We’re not just teaching content. We’re competing with devices, dopamine hits, and a digital world that moves faster than we can plan. Students today live in 10-second emotional cycles. They go from laughing to crying to feeling empowered to laughing again in the time it takes to scroll from one TikTok to the next. And if that’s their emotional pace, what makes us think that 45 uninterrupted minutes on the mitochondria being the powerhouse of the cell—or a lecture on the War of 1812—is going to hold them?
If we want students to learn differently, we have to teach differently.
And that starts with us learning differently too.
Professional development shouldn’t feel like punishment. It should feel like possibility. It should respect our experience while pushing our practice. It should be designed for real classrooms, not ideal ones. It should answer the question, "How will this help my students tomorrow morning?"
Because we don’t need fluff. We need fuel.
What Does Good Professional Development Actually Look Like?
Good PD should be engaging.
It should reflect what we expect to see in classrooms.
It should be realistic—not idealistic.
It should be differentiated for teachers the way we ask teachers to differentiate for students.
Sounds simple, right?
But what do we do when we’re standing in front of a room full of teachers who just… don’t want to be there?
Let me tell you a story.
I was once leading a summer session for a group of teachers about a new district initiative. The district was moving toward structured academic conversations and the "7 Steps to Teaching Vocabulary" (don’t worry—we’ll talk about those in a future post). I had prepped hard. I knew the content. I believed in it. I also believed that this could be a game-changer for student engagement.
Then came that teacher.
High school math. Arms crossed. Eyes skeptical.
He walked up to me before the session even began, lifted my badge with the tip of his pen—the pen!—and asked, “Who are you?”
I’d been in the district for three years. But I introduced myself again anyway: name, role, district, the usual. He nodded slowly and said, “This training is doing nothing for me. It doesn’t apply to my subject. I teach math.”
And then, without hesitation, he asked,
“Can you just finish early? I have work to do.”
Yup. That happened.
And here’s the thing—I get it.
Teachers are exhausted.

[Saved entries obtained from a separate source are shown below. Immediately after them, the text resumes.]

/-- A completion with one value neither reads nor writes the host's side. -/
theorem completeOne_withHostSide (s h : State) (cs : List Check) (v : Nat) :
    (withHostSide s h).completeOne cs v = withHostSide (s.completeOne cs v) h := by
  unfold State.completeOne
  cases firstError cs <;> rfl

/-- A completion with a point neither reads nor writes the host's side. -/
theorem completePoint_withHostSide (s h : State) (cs : List Check) (v : Except CmdError (Nat × Nat)) :
    (withHostSide s h).completePoint cs v = withHostSide (s.completePoint cs v) h := by
  unfold State.completePoint
  cases firstError cs with
  | some err => rfl
  | none => cases v <;> rfl

/-- A command's completion neither reads nor writes the host's side (10_state.md R40). -/
theorem exec_withHostSide (i : Instr) (s h : State) :
    ∃ t, exec i s = .next t ∧ exec i (withHostSide s h) = .next (withHostSide t h) := by
  cases i with
  | mrTest k =>
    have hcheck : checkOddMod (withHostSide s h) 5 = checkOddMod s 5 := rfl
    simp only [exec, execMrTest_eq, hcheck]
    cases firstError [checkOddMod s 5, (decide (k = 0), .roundsZero)] with
    | some err => exact ⟨_, rfl, rfl⟩
    | none => exact ⟨_, rfl, rfl⟩
  | ecDbl k | ecAdd k | ecSmul k => exact ⟨_, rfl, congrArg _ (completePoint_withHostSide s h _ _)⟩
  | modmul k | montmul k | montTo k | montFrom k | modexp k | modinv k | mrRound k | ecCheck k =>
    exact ⟨_, rfl, congrArg _ (completeOne_withHostSide s h _ _)⟩

/-- Nor does the unit's move (10_state.md R40). -/
theorem unitStep_withHostSide (s h : State) :
    ∃ t, unitStep s = .next t ∧ unitStep (withHostSide s h) = .next (withHostSide t h) := by
  cases hbusy : s.busy with
  | false => exact ⟨s, unitStep_idle hbusy, unitStep_idle hbusy⟩
  | true =>
    cases hd : decode s.cmd with
    | error why => exact ⟨_, unitStep_illegal hbusy hd, unitStep_illegal (s := withHostSide s h) hbusy hd⟩
    | ok i =>
      obtain ⟨t, ht, ht'⟩ := exec_withHostSide i s h
      exact ⟨t, (unitStep_decoded hbusy hd).trans ht,
        (unitStep_decoded (s := withHostSide s h) hbusy hd).trans ht'⟩

/-! ### accesses to a running unit -/

/-- A running unit reports no outcome (10_state.md R29, R32, R33). -/
def RunsClear (s : State) : Prop :=
  s.busy = true ∧ s.done = false ∧ s.error = false ∧ s.errCode = 0 ∧ s.errDetail = 0

/-- That follows from the invariant. -/
theorem runsClear_of_statusInv {s : State} (hs : StatusInv s) (hbusy : s.busy = true) : RunsClear s := by
  obtain ⟨hdone, herror, -⟩ := hs.busy_clear hbusy
  refine ⟨hbusy, hdone, herror, ?_, hs.no_detail herror⟩
  by_contra hcode
  cases herror.symm.trans (hs.error_code.mpr hcode)

/-- There is nothing for a STATUS write to clear but OVERRUN (10_state.md R35). -/
theorem clearStatus_running {s : State} (hs : RunsClear s) (w : Word) :
    clearStatus w s = withHostSide s (clearStatus w s) := by
  obtain ⟨-, hdone, herror, hcode, hdetail⟩ := hs
  rw [clearStatus, withHostSide, hdone, herror, hcode, hdetail]
  simp only [Bool.false_and, ite_self]

/-- A legal write to a running unit, short of a soft reset, changes the host's side only (10_state.md R34). -/
theorem writeReg_running {s : State} (hs : RunsClear s) {v : Word} {at_ : WindowReg}
    (hreset : at_ = .ctrl → v.getLsbD 0 = false) :
    writeReg v s at_ = withHostSide s (writeReg v s at_) := by
  have hbusy := hs.1
  rcases writeReg_cases v s at_ with h | ⟨-, hidle, -⟩ | ⟨-, -, h⟩ | ⟨-, h⟩ | ⟨-, h⟩ | ⟨hat, hv, -⟩ |
    ⟨_, _, -, -, hidle, -⟩
  · rw [h]; rfl
  · cases hbusy.symm.trans hidle
  · rw [h]; rfl
  · rw [h]; exact clearStatus_running hs v
  · rw [h]; rfl
  · cases hv.symm.trans (hreset hat)
  · cases hbusy.symm.trans hidle

/-- So does any write that is no soft reset, legal or not. -/
theorem busWrite_running {s : State} (hs : RunsClear s) {off : Offset} {v : Word}
    (hreset : off = 0x020#12 → v.getLsbD 0 = false) (width : Nat) :
    busWrite off width v s = withHostSide s (busWrite off width v s) := by
  cases hl : legalAccess off width with
  | false => rw [busWrite_illegal hl]; rfl
  | true =>
    rw [busWrite_legal hl,
      writeReg_running hs fun hat => hreset ((locate_eq_ctrl_iff off).mp hat)]
    rfl
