-- ==== Sys2Proof/Machine/Assembly.lean ====
section
/-! DEFINITION. The Stream Assembler (section 1): placement, closure, completion, release, windows, silence. -/

namespace Sys2Proof.Machine

/-- Update the assembler's counters (R23). -/
def State.countAsm (s : State) (f : AssemblyCounters → AssemblyCounters) : State :=
  s.setAsm { s.asm with counters := f s.asm.counters }

/-- Update a source's counters (R23). -/
def State.countSource (s : State) (n : Index4) (f : SourceCounters → SourceCounters) : State :=
  let r := s.asm.sources.get n
  s.setSource n { r with counters := f r.counters }

/-! ## Windows (1.5) -/

/-- R17: a new entry becomes entry 0, and the entry that was 63 leaves. -/
def Window.push (w : Window) (e : WindowEntry) : List WindowEntry := (e :: w.entries).take Config.windowLength

/-- R18: one quantity's window at a release, with substitution under HOLD. -/
def pushEntry (sources : Four SourceRec) (m : Option ChannelRef) (v : Option Int) (w : Window) : Window :=
  let invalid := { w with entries := w.push ⟨none, false⟩ }
  match m with
  | none => invalid
  | some c =>
    let r := sources.get c.source
    match v, r.policy, w.lastValid with
    | some x, _, _ => ⟨w.push ⟨some x, false⟩, some x, 0⟩
    | none, .hold, some x =>
      if w.heldRun < r.holdLimit then { w with entries := w.push ⟨some x, true⟩, heldRun := w.heldRun + 1 }
      else invalid
    | none, .hold, none | none, .mark, _ => invalid

/-! ## Completion, closure, release (1.4) -/

/-- R12: every source that is ALIGNED is among the contributors. -/
def completes (sources : Four SourceRec) (contributors : Four Bool) : Bool :=
  Index4.all.all fun n => !decide ((sources.get n).alignment = .aligned) || contributors.get n

/-- R12: an OPEN set becomes COMPLETE when every ALIGNED source has contributed. -/
def completeSet (sources : Four SourceRec) (x : SampleSet) : SampleSet :=
  if x.state = .opened ∧ completes sources x.contributors = true then { x with state := .complete } else x

/-- R12: the completion test on every set of the queue. -/
def completeSets (s : State) : State :=
  s.setAsm { s.asm with queue := s.asm.queue.map (completeSet s.asm.sources) }

/-- R13: a set at least ASSEMBLY_DEPTH behind the placed tag becomes CLOSED, distances taken from the expected tag. -/
def closeSet (depth : Nat) (expected placed : Tag) (x : SampleSet) : SampleSet :=
  if tagDistance expected x.tag + depth ≤ tagDistance expected placed then { x with state := .closed } else x

/-- R13: the closure test on every set of the queue. -/
def closeSets (expected placed : Tag) (s : State) : State :=
  s.setAsm { s.asm with queue := s.asm.queue.map (closeSet s.params.assemblyDepth expected placed) }

/-- R16: miss accounting of one source at a release. -/
def accountMiss (contributors : Four Bool) (s : State) (n : Index4) : State :=
  let r := s.asm.sources.get n
  if r.alignment = .aligned then
    if contributors.get n then s.setSource n { r with missRun := 0 }
    else
      let r' := { r with
        missRun := bump255 r.missRun, counters := { r.counters with miss := bump r.counters.miss } }
      if r'.missLimit ≤ r'.missRun then raise .source (s.setSource n { r' with alignment := .lost })
      else s.setSource n r'
  else s

/-- R15, 3: the counters of a release. -/
def AssemblyCounters.countRelease (c : AssemblyCounters) (isVoid forced : Bool) : AssemblyCounters :=
  { c with
    released := bump c.released
    voids := if isVoid then bump c.voids else c.voids
    forced := if forced then bump c.forced else c.forced }

/-- R15, 1: one entry per quantity is pushed into its window; a void set has every quantity invalid. -/
def pushWindows (found : Option SampleSet) (s : State) : State :=
  let entry := fun q =>
    pushEntry s.asm.sources (s.asm.map.get q) (found.bind fun x => x.values.get q) (s.asm.windows.get q)
  s.setAsm { s.asm with windows := .ofFn entry }

/-- R16: miss accounting of every source at a release. -/
def accountMisses (contributors : Four Bool) (s : State) : State := Index4.all.foldl (accountMiss contributors) s

/-- The contributors of the set of a slot; a slot without a set has none (R15). -/
def contributorsOf : Option SampleSet → Four Bool
  | none => ⟨false, false, false, false⟩
  | some x => x.contributors

/-- R15, 3 and 4, R21: the slot at a tag is over: it is counted, its set leaves the queue, the tags advance, the silence
timer is loaded. -/
def closeSlot (e : Tag) (isVoid forced : Bool) (s : State) : State :=
  s.setAsm { s.asm with
    lastReleased := some e
    expected := some (e + 1)
    queue := s.asm.queue.filter fun x => !decide (x.tag = e)
    counters := s.asm.counters.countRelease isVoid forced
    silence := if s.params.silenceLimit = 0 then none else some s.params.silenceLimit }

/-- The set of the queue with a tag. -/
def setAt (e : Tag) (queue : List SampleSet) : Option SampleSet := queue.find? fun x => decide (x.tag = e)

/-- R15: the slot at the expected tag is released, whatever its set; a slot without a set gives a void set. The notices
of step 2 go before those of step 5, and those of this release before those of the next (R192). The completion test of
R12 follows. -/
def releaseSlot (forced : Bool) (s : State) : State :=
  match s.asm.expected with
  | none => s
  | some e =>
    let found := setAt e s.asm.queue
    moment (completeSets (releasedSet e (closeSlot e found.isNone forced
      (momentAfter [.source] (accountMisses (contributorsOf found) (pushWindows found s))))))

/-- The distance of the newest set of the queue; none for an empty queue (R8). -/
def newestDistance (expected : Tag) : List SampleSet → Option Nat
  | [] => none
  | x :: rest =>
    match newestDistance expected rest with
    | none => some (tagDistance expected x.tag)
    | some d => some (max d (tagDistance expected x.tag))

/-- R14: the release check releases the oldest slot. -/
def State.releaseDue (s : State) : Bool :=
  match s.asm.expected with
  | none => false
  | some e =>
    match setAt e s.asm.queue with
    | some x => decide (x.state ≠ .opened)
    | none =>
      match newestDistance e s.asm.queue with
      | none => false
      | some d => decide (s.params.assemblyDepth ≤ d)

/-- R14: the release check and the chain of releases it brings about, at most as many as given. -/
def releaseChain : Nat → State → State
  | 0, s => s
  | n + 1, s => if s.releaseDue then releaseChain n (releaseSlot false s) else s

/-- R14: the release check; the chain ends when the queue is empty, after at most one release for each slot up to
the newest set. -/
def releaseCheck (s : State) : State :=
  match s.asm.expected with
  | none => s
  | some e =>
    match newestDistance e s.asm.queue with
    | none => s
    | some d => releaseChain (d + 1) s

/-! ## Arrival (1.3) -/

/-- R7: channel value c of a frame, invalid beyond the channel count or at the invalid code. -/
def channelValue (channels : List Half) (c : Nat) : Option Int :=
  match channels[c]? with
  | none => none
  | some w => if w = 0x8000 then none else some w.toInt

/-- R7: the values of a set after a frame of a source is placed. -/
def placeValues (map : PerQuantity (Option ChannelRef)) (n : Index4) (channels : List Half)
    (old : PerQuantity (Option Int)) : PerQuantity (Option Int) :=
  .ofFn fun q =>
    match map.get q with
    | none => old.get q
    | some c => if c.source = n then channelValue channels c.channel else old.get q

/-- R7: a new set. -/
def SampleSet.new (tag : Tag) : SampleSet :=
  ⟨tag, ⟨false, false, false, false⟩, .ofFn fun _ => none, .opened⟩

/-- R8: the queue with a set put in tag order from the expected tag. -/
def insertSet (expected : Tag) (x : SampleSet) : List SampleSet → List SampleSet
  | [] => [x]
  | y :: rest =>
    if tagDistance expected x.tag < tagDistance expected y.tag then x :: y :: rest
    else y :: insertSet expected x rest

/-- R7: the queue has a set with the tag. -/
def hasSet (tag : Tag) (queue : List SampleSet) : Bool := queue.any fun x => decide (x.tag = tag)

/-- R7: the queue with a set for the tag, created where there is none. -/
def withSet (expected tag : Tag) (queue : List SampleSet) : List SampleSet :=
  if hasSet tag queue then queue else insertSet expected (.new tag) queue

/-- R7: the frame's source already contributed to the set of the frame's tag. -/
def isDuplicate (tag : Tag) (n : Index4) (queue : List SampleSet) : Bool :=
  queue.any fun x => decide (x.tag = tag) && x.contributors.get n

/-- R7: a frame is placed in its set, its source aligned and counted. -/
def placeFrame (expected tag : Tag) (n : Index4) (channels : List Half) (s : State) : State :=
  let r := s.asm.sources.get n
  let r' := { r with counters := { r.counters with accepted := bump r.counters.accepted } }
  let aligned := match r.alignment with
    | .seeking | .lost => { r' with alignment := .aligned, missRun := 0 }
    | .aligned | .disabled => r'
  let put := fun (x : SampleSet) =>
    if x.tag = tag then
      { x with
        contributors := x.contributors.set n true
        values := placeValues s.asm.map n channels x.values }
    else x
  (s.setAsm { s.asm with queue := (withSet expected tag s.asm.queue).map put }).setSource n aligned

/-- The aux flags of a status byte (Table 11-2). -/
def auxFlags (status : Byte) : Four Bool := ⟨status.getLsbD 0, status.getLsbD 1, status.getLsbD 2, status.getLsbD 3⟩

/-- R7, R20: a frame at distance 0 to 7: a duplicate, or placed, followed by closure (R13), completion (R12) and the
release check (R14), and for the status source by the hand-over of its aux flags. Which of the release check and the
hand-over comes first is free when both act (log 10). -/
def acceptFrame (expected tag : Tag) (n : Index4) (f : SampleFrame) (s : State) : State :=
  if isDuplicate tag n s.asm.queue then s.countSource n fun c => { c with duplicate := bump c.duplicate }
  else
    let s1 := completeSets (closeSets expected tag (placeFrame expected tag n f.channels s))
    if s1.params.statusSource = n then
      let flags := auxFlags f.status
      s1.inTurn (s1.releaseDue && s1.auxTurns flags) [releaseCheck, handAux flags]
    else releaseCheck s1

/-- R9: n forced releases; no release check is made between them (log 14). -/
def forceReleases : Nat → State → State
  | 0, s => s
  | n + 1, s => forceReleases n (releaseSlot true s)

/-- R2: an enabled source goes to SEEKING with consecutive-miss count 0. -/
def SourceRec.seek (r : SourceRec) : SourceRec :=
  match r.alignment with
  | .disabled => r
  | .seeking | .aligned | .lost => { r with alignment := .seeking, missRun := 0 }

/-- R2: every enabled source goes to SEEKING. -/
def seekAll (s : State) : State := s.setAsm { s.asm with sources := .ofFn fun n => (s.asm.sources.get n).seek }

/-- R10, steps 1 to 5: a discontinuity caused by a source. Its notices go before those of the frame's placement. -/
def discontinuity (tag : Tag) (n : Index4) (s : State) : State :=
  let s1 := seekAll (s.setAsm { s.asm with queue := [], expected := some tag })
  let s2 := s1.setSource n { s1.asm.sources.get n with alignment := .aligned, missRun := 0 }
  moment (raise .tracker ((moment (unlockTrackers s2)).countAsm fun c =>
    { c with discontinuity := bump c.discontinuity }))

/-- R6: a frame that passed the checks of R5 is handled by its tag distance. -/
def handleFrame (expected tag : Tag) (n : Index4) (f : SampleFrame) (s : State) : State :=
  let d := tagDistance expected tag
  if d ≤ 7 then acceptFrame expected tag n f s
  else if d ≤ 63 then
    acceptFrame (expected + BitVec.ofNat 12 (d - 7)) tag n f (forceReleases (d - 7) s)
  else if d ≤ 2047 then acceptFrame tag tag n f (discontinuity tag n s)
  else s.countSource n fun c => { c with late := bump c.late }

/-- A source, bank or aux number 0 to 3 from its byte. -/
def index4? (b : Byte) : Option Index4 :=
  match b.toNat with
  | 0 => some .i0
  | 1 => some .i1
  | 2 => some .i2
  | 3 => some .i3
  | _ => none

/-- R5: the checks of a sample frame, in order. -/
def takeSample (f : SampleFrame) (s : State) : State :=
  match index4? f.source with
  | none => s.countM PortCounters.badFormat
  | some n =>
    if f.channels.length = 0 ∨ 8 < f.channels.length ∨ 4095 < f.tag.toNat then s.countM PortCounters.badFormat
    else if (s.asm.sources.get n).alignment = .disabled then
      s.countM fun c => { c with unsolicited := bump c.unsolicited }
    else if f.status.getLsbD 7 then s.countSource n fun c => { c with testDiscarded := bump c.testDiscarded }
    else
      let tag : Tag := f.tag.setWidth 12
      match s.asm.expected with
      | none => handleFrame tag tag n f (s.setAsm { s.asm with expected := some tag })
      | some e => handleFrame e tag n f s

/-! ## Silence (1.7) -/

/-- R19: every window is cleared. -/
def clearWindows (s : State) : State := s.setAsm { s.asm with windows := .ofFn fun _ => .cleared }

/-- R22: the silence timer expires. The notices of step 5 go before those of steps 6 and 7. -/
def expireSilence (s : State) : State :=
  let s1 := seekAll (s.setAsm { s.asm with queue := [], expected := none, silence := none })
  let s2 := streamInterruption (moment (unlockTrackers (clearWindows s1)))
  (raise .stream s2).countAsm fun c => { c with streamLoss := bump c.streamLoss }

/-- R21: a local sample period ends. -/
def endSamplePeriod (s : State) : State :=
  match s.asm.silence with
  | none => s
  | some k => if k ≤ 1 then expireSilence s else s.setAsm { s.asm with silence := some (k - 1) }

end Sys2Proof.Machine
end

They’re over-scheduled. They’re asked to do more with less, and told to implement things that often feel disconnected from their content area or reality. PD has been done to them, not with them.
But that doesn’t mean we get to stop trying.
So… What Does Good PD Actually Look Like?
✅ It’s relevant. Show me how this helps me tomorrow, not someday.
✅ It’s respectful. Of my time, my expertise, my subject.
✅ It’s modeling what we preach. If we want collaborative classrooms, we need collaborative PD. If we want engagement, we need to be engaging.
✅ It’s differentiated. Math teachers aren’t ELA teachers. High school isn’t second grade. PD should reflect that.
✅ It’s active. No more sit-and-get. Give me something to do, discuss, challenge, try.
✅ It’s real. Talk to me about the barriers. Don’t pretend this will be easy. Help me figure out how to make it possible.
I don’t blame that teacher for feeling the way he did.
But I do wonder what would’ve happened if he had stayed curious.
I wonder what he might’ve seen if he had given the work a chance.
I wonder what his students could have gained.
Professional development can’t just be professional compliance.
It has to be an invitation—to grow, to adapt, to lead, to do better for kids.
And it’s on us—the ones designing it—to make that invitation worth accepting.
So let me leave you with this:
What’s the best—or worst—PD session you’ve ever had?
What made it unforgettable (in a good or bad way)?
What would you change if you were the one leading it?
I’d love to hear your stories. Drop them in the comments or share them with a colleague.
Let’s keep the conversation honest, real, and focused on growth.
Because if we expect our students to keep learning, we have to keep learning too.